__Data shown__:
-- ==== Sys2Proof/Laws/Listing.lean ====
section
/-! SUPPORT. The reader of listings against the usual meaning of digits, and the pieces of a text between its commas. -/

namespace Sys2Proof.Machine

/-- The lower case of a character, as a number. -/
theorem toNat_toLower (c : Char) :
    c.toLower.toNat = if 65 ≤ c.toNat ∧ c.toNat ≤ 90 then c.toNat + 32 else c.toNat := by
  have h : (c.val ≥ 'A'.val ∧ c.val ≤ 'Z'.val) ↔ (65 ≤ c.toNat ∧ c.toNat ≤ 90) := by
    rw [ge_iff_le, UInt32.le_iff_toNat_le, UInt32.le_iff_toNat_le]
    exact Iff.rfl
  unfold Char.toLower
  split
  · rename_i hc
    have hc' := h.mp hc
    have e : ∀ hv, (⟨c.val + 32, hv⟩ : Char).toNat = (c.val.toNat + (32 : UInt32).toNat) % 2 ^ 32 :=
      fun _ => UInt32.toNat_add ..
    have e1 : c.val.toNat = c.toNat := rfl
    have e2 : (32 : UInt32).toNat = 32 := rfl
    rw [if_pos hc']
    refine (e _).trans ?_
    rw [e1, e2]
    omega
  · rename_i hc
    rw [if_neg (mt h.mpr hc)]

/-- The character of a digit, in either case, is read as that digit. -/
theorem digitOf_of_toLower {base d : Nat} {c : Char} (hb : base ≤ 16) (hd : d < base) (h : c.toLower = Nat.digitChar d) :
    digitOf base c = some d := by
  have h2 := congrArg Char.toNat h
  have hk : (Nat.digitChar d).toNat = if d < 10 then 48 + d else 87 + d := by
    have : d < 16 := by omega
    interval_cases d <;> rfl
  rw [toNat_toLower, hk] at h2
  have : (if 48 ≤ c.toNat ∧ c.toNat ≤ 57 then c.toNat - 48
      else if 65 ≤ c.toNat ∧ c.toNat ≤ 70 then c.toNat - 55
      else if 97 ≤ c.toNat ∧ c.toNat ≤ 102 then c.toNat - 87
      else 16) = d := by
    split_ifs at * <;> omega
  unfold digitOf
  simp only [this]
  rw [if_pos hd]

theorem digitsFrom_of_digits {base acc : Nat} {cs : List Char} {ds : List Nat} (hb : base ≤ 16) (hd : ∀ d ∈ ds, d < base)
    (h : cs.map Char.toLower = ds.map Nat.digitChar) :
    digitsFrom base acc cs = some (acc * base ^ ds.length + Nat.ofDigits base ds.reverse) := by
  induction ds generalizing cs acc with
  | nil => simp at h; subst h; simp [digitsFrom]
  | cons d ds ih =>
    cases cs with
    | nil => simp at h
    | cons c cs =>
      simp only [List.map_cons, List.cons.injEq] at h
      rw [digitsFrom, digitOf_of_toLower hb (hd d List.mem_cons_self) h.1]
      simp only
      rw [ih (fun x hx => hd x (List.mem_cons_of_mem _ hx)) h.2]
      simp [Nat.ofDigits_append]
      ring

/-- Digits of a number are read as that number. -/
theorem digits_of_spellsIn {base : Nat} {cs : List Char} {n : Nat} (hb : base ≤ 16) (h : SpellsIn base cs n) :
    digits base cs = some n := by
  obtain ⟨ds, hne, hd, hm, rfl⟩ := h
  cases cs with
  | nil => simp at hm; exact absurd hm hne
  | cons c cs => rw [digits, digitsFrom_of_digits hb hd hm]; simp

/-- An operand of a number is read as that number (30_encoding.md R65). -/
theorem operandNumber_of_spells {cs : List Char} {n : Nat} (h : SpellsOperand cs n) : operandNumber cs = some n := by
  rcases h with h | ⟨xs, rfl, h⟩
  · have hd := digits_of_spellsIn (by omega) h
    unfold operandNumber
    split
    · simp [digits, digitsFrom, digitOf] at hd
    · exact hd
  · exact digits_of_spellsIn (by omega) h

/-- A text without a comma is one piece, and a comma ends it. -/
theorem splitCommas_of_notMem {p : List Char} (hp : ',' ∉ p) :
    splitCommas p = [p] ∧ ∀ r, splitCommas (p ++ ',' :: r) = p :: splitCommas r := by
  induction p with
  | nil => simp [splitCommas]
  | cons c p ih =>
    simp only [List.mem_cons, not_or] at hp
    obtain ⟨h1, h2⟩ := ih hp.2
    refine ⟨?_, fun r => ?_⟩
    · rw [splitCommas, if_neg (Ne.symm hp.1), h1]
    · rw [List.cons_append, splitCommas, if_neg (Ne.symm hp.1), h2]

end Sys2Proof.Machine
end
---
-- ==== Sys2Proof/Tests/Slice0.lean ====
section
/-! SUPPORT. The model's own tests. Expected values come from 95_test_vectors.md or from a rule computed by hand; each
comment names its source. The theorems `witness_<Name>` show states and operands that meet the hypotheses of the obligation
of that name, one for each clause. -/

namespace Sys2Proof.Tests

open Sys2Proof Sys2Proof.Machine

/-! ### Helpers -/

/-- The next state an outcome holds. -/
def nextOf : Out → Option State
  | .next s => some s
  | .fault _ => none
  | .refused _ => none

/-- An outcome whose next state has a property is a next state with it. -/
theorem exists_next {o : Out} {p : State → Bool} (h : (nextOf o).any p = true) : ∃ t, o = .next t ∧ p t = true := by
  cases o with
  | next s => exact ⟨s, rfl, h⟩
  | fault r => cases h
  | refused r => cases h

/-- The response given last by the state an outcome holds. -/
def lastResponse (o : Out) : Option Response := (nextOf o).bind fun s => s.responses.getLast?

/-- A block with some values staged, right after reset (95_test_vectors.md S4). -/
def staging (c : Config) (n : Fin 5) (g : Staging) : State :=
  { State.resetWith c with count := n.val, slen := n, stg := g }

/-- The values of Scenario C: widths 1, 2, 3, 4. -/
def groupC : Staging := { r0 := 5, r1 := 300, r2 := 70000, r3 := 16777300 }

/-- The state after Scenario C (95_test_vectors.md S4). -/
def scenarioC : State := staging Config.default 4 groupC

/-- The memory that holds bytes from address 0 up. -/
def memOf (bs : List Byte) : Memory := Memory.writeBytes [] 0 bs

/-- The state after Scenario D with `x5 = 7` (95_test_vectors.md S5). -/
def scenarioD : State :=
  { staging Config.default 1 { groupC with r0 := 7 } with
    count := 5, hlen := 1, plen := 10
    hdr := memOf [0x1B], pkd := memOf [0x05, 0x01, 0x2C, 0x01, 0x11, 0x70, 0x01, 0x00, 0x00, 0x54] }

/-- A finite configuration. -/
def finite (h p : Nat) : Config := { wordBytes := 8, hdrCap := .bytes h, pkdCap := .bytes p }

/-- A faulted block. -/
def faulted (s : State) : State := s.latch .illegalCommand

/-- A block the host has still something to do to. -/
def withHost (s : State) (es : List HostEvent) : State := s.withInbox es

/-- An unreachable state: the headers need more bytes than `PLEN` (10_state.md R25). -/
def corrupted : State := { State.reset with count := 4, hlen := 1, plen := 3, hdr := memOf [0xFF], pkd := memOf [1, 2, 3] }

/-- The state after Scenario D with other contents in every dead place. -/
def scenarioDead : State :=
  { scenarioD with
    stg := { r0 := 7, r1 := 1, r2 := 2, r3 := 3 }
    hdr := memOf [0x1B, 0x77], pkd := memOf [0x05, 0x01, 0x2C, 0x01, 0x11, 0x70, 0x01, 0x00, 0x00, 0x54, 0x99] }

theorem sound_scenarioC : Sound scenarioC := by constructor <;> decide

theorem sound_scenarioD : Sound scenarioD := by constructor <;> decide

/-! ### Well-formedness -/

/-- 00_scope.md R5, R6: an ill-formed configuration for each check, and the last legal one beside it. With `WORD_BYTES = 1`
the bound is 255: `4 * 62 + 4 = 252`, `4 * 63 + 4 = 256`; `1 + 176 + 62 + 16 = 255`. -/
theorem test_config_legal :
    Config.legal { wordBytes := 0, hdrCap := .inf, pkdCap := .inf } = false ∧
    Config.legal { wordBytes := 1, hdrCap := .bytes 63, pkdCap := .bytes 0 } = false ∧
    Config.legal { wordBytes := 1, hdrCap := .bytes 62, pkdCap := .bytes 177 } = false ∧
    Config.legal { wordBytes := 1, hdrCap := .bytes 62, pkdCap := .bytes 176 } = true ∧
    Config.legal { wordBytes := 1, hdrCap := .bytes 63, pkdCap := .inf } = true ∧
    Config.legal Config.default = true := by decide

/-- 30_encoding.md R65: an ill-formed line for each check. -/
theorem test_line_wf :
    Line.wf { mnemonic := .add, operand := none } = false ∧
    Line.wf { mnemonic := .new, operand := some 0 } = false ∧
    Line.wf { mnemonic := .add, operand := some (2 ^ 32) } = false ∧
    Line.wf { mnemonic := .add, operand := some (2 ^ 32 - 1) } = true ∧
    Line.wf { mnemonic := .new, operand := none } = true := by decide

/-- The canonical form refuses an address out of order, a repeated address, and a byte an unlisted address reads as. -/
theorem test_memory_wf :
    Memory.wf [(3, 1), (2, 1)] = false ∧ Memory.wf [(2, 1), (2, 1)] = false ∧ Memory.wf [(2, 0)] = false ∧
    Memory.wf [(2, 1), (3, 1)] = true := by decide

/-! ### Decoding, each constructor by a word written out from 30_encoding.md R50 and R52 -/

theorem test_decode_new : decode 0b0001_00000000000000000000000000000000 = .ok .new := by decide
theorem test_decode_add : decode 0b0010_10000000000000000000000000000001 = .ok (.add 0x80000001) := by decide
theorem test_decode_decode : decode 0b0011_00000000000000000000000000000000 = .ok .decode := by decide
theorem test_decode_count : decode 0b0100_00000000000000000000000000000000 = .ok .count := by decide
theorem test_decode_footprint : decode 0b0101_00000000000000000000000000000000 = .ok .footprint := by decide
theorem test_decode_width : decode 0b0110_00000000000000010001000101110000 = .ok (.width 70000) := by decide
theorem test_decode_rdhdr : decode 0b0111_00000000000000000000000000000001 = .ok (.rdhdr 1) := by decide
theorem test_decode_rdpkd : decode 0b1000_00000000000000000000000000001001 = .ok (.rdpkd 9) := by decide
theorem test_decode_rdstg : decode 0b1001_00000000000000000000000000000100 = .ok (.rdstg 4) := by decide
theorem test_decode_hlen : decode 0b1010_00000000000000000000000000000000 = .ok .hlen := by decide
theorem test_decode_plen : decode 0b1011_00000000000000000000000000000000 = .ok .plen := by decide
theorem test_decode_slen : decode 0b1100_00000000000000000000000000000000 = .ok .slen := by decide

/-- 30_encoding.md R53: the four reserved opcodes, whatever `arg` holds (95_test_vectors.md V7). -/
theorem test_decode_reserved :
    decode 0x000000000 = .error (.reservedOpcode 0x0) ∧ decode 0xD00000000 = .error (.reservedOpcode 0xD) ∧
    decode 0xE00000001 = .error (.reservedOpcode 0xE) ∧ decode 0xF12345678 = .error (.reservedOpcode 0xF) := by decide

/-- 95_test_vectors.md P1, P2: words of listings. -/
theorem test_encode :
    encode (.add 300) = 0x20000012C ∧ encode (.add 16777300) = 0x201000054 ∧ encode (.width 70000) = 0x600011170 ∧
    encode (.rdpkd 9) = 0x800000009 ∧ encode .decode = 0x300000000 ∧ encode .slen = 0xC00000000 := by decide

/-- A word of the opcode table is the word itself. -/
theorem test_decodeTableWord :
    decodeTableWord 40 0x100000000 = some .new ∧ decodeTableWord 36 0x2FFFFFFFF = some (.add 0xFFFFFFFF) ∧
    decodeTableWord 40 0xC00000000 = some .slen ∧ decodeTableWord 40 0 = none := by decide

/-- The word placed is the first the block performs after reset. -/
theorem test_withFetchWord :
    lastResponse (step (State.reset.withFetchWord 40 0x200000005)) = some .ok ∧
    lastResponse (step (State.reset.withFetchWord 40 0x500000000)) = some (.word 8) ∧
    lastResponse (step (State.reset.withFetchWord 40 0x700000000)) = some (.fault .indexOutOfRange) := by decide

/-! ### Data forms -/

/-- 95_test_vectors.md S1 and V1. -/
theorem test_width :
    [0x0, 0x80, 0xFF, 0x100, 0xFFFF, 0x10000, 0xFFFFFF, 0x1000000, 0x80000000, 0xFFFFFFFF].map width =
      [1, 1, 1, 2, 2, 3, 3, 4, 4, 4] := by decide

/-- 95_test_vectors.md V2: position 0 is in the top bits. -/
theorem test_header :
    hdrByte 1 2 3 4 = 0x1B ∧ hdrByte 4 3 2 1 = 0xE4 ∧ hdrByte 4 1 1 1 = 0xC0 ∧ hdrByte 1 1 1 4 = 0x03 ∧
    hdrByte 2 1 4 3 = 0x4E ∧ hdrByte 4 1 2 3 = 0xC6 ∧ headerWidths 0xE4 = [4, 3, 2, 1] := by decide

__Activity__:
For the listing above, print only the lines starting at the line containing "pkdCap := .bytes 177" and ending at the line containing "mnemonic := .add, operand := none", exactly, both included.

__Exercise response__:
    Config.legal { wordBytes := 1, hdrCap := .bytes 62, pkdCap := .bytes 177 } = false ∧
    Config.legal { wordBytes := 1, hdrCap := .bytes 62, pkdCap := .bytes 176 } = true ∧
    Config.legal { wordBytes := 1, hdrCap := .bytes 63, pkdCap := .inf } = true ∧
    Config.legal Config.default = true := by decide

/-- 30_encoding.md R65: an ill-formed line for each check. -/
theorem test_line_wf :
    Line.wf { mnemonic := .add, operand := none } = false ∧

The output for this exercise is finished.